Ou encore un film où le personnage principal a conclu un pacte avec le Diable, le mettant à son service en tant que collecteur d'âmes, sous la forme d'un esprit vengeur, motard au crâne brûlant, et à la moto crachant toutes les flammes de l'Enfer ?
Je dis bullshit.
Et maintenant !
Voilà que l'un des couples de réalisateurs les plus dérangés de toute l'histoire des films d'action nous propose un personnage cauchemardesque et un road-trip nerveux, avec des prises de vues et des plans directement capturés dans le feu de l'action...le tout en 3D ?
Et ça...marche. Ce n'est pas forcément évident, mais ça marche.
Car oui, le scénario en toile de fond, vraiment bateau, ralenti grandement l'action dans le troisième quart du film. Oui, certains clichés pointent le bout de leur sale petit nez crochu et coulant. Et oui, une bien trop grande attention est apportée à certains personnages s’avérant complètement anti-charismatiques (
BlackOut, par exemple. Enfin, il me semble que c'est lui...Bref, peu importe).
Autant de petites bébêtes qui viennent se balader sur l'écran, et dont on a férocement envie de se débarrasser tout au long de la séance.

Mais voilà, au final, c'est un bien bon film d'action, dans la lignée des jouissifs
Crank et
Crank : High Voltage, par les mêmes réalisateurs. Les rageux rageront.

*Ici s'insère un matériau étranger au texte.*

-- ==== Sys2Proof/Machine/Watchdogs.lean ====
section
/-! DEFINITION. The watchdogs of a region: who is blocked on what, the enlargement of the smallest full queue, the hang monitor, late
replies, the debugger, and what one clk does to the counts (R260, R297, R321, R433, R447-R450). -/

namespace Sys2Proof.Machine

/-! What is full (R28, R448). -/

/-- Something that a party waits to put more into. -/
inductive Full where
  | queue (c code : Nat)
  | buf (c key : Nat)
  | port (c pk : Nat)
  | pool (c part : Nat)
  | store (b : Nat)
  | inbox (kind target : Nat)
  | commit (c : Nat)
  deriving DecidableEq, Repr

/-- A tie that is full, as the watchdog sees it; a token FIFO cannot be enlarged. -/
def Full.ofTie : Tie → Option Full
  | .queue c code => some (.queue c code)
  | .fifo _ _ => none
  | .buf c key => some (.buf c key)
  | .port c pk => some (.port c pk)

/-- The inboxes of a region that have no room (R411). -/
def State.fullInboxes (s : State) (g : Region) : List Full :=
  (g.cells.filter (fun c => isM c && decide (s.inboxCap 0 c ≤ s.inboxLoad 0 c))).map (Full.inbox 0) ++
    (g.bays.filter (fun b => decide (s.inboxCap 1 b ≤ s.inboxLoad 1 b))).map (Full.inbox 1)

/-- What a hart waits to put more into. -/
def State.hartFull (s : State) (g : Region) (h : Nat) : List Full :=
  let c := cellOf h
  match (s.hartAt h).wait with
  | some (.full t) =>
    if t < 16 || (32 ≤ t && t < 40) then [.queue c t]
    else if 64 ≤ t && t < 256 then [.buf c t]
    else if t = 300 then [.store (bayOf c)]
    else if t = 301 then s.fullInboxes g
    else if t = 302 then [.commit (unitOf c)]
    else []
  | _ => []

/-- The outputs to which a switch waits to pass what stands at its inputs. -/
def State.switchWants (s : State) (c : Nat) : List (Nat × Nat) :=
  let head := fun (p : Nat × Nat) => match outTie c p.1 p.2 with
    | some _ => (s.headFlit c (inKey c p.1 p.2)).isSome
    | none => false
  match (if (s.cellAt c).sw.halt then none else (s.cellAt c).switchWord.bind decodeSwitchWord) with
  | some (.steer i o0 o1 ctl cnt) =>
    match s.headFlit c i.toNat, (s.headFlit c ctl.toNat).bind (fun k => k.1.decision) with
    | some (d, _), some b => if d.isData then [(i.toNat, if b then o1.toNat else o0.toNat)] else (wordPorts (.steer i o0 o1 ctl cnt)).take 2
    | some (d, _), none => if d.isData then [] else (wordPorts (.steer i o0 o1 ctl cnt)).take 2
    | none, _ => []
  | some (.merge i0 i1 o _ _) =>
    if (s.headFlit c i0.toNat).isSome || (s.headFlit c i1.toNat).isSome then [(i0.toNat, o.toNat)] else []
  | some (.emit o _ _ _ _) => [(31, o.toNat)]
  | some i =>
    let left := (s.cellAt c).sw.left
    ((wordPorts i).zipIdx.filter (fun p => (left.isEmpty || left.getD p.2 0 ≠ 0) && head p.1)).map Prod.fst
  | none => []
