/-- The table of a level below an entry, made where there is none; the address of the entry of an address at a level. -/
def State.entryFor (s : State) (ctx va leaf : Nat) : Nat → Nat → Nat → Option (Nat × State)
  | 0, _, _ => none
  | n + 1, lv, base =>
    let a := base + 8 * pteIndex lv va
    if lv = leaf then some (a, s)
    else
      let e := dwordAt (s.mem.read a 8) 0
      if bits e 0 0 = 1 then s.entryFor ctx va leaf n (lv + 1) (bits e 56 13 * 8192)
      else
        match s.givePage ctx 8192 tableTargets with
        | none => none
        | some (_, pa, t) => ({ t with mem := t.mem.write a (natBytes 8 (pa + 1)) false }).entryFor ctx va leaf n (lv + 1) pa

/-- A leaf written (R361): page size code, permissions and TAG as MAP's A2 gives them. -/
def State.writeLeaf (s : State) (ctx va pa flags : Nat) : Option State :=
  (s.entryFor ctx va (3 - bits flags 1 0) 4 0 (((s.ctx? ctx).map Context.root).getD 0)).map (fun p =>
    { p.2 with mem := p.2.mem.write p.1 (natBytes 8 (pa + bits flags 5 3 * 8 + bits flags 61 61 * 2 ^ 61 + 3)) false })

/-- Pages of a range mapped one after the other: the masked targets in turn, full ones passed over (R457). -/
def State.mapPages (s : State) (ctx flags : Nat) (ts : List Nat) : Nat → Nat → Nat → Option State
  | 0, _, _ => some s
  | n + 1, va, turn =>
    let size := mapPage (bits flags 1 0)
    let k := ts.length
    let order := (ts.drop (turn % k)) ++ ts.take (turn % k)
    match s.givePage ctx size order with
    | none => none
    | some (t, pa, s) =>
      match s.writeLeaf ctx va pa flags with
      | none => none
      | some s => s.mapPages ctx flags ts n (va + size) (indexOfNat t ts + 1)

/-- Bytes written to a virtual range of a context, whatever its permissions: the fill of MAP. -/
def State.fillRange (s : State) (ctx : Nat) : Nat → Nat → List Byte → State
  | 0, _, _ => s
  | fuel + 1, va, bs =>
    if bs.isEmpty then s
    else
      match (s.walk ctx va).1 with
      | some e =>
        let k := min bs.length (e.va + e.size - va)
        ({ s with mem := s.mem.write (e.pa + (va - e.va)) (bs.take k) false }).fillRange ctx fuel (va + k) (bs.drop k)
      | none => s

end Sys2Proof.Machine
end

L'adrénaline suppure des quatre coin de la pellicule, le film prend un plaisir futé à se démarquer du premier opus sans le dire de manière explicite, les prises de vues sont sobrement impressionnantes (les réalisateurs allant même jusqu'à s'accrocher eux-même à l'arrière de la moto, en rollers, caméra à la main), et les acteurs offrent des performances étonnamment plaisantes. Notons Idris Elba, qui dégage un charisme certain, et notons Nicholas Cage.
Puisque Nicholas Cage, contrairement au premier film, joue également le Rider. Et nom de Dieu de bordel à culs, je vous assure que les passages où le Ghost Rider apparaît valent à eux seuls la peine d'aller voir le film.

Il a (et jamais le terme n'a été aussi approprié) une classe
monstrueuse.
Sans doute pas le meilleur film de l'année, ni la meilleure adaptation de comic-book de tous les temps et faubourgs, ni même le meilleur film de Neveldine et Taylor, mais à coup sûr une vraie bonne dose de plaisir nerveux, et une bonne surprise.
Jetez-y donc un œil !
Et à bientôt pour de nouvelles aventures !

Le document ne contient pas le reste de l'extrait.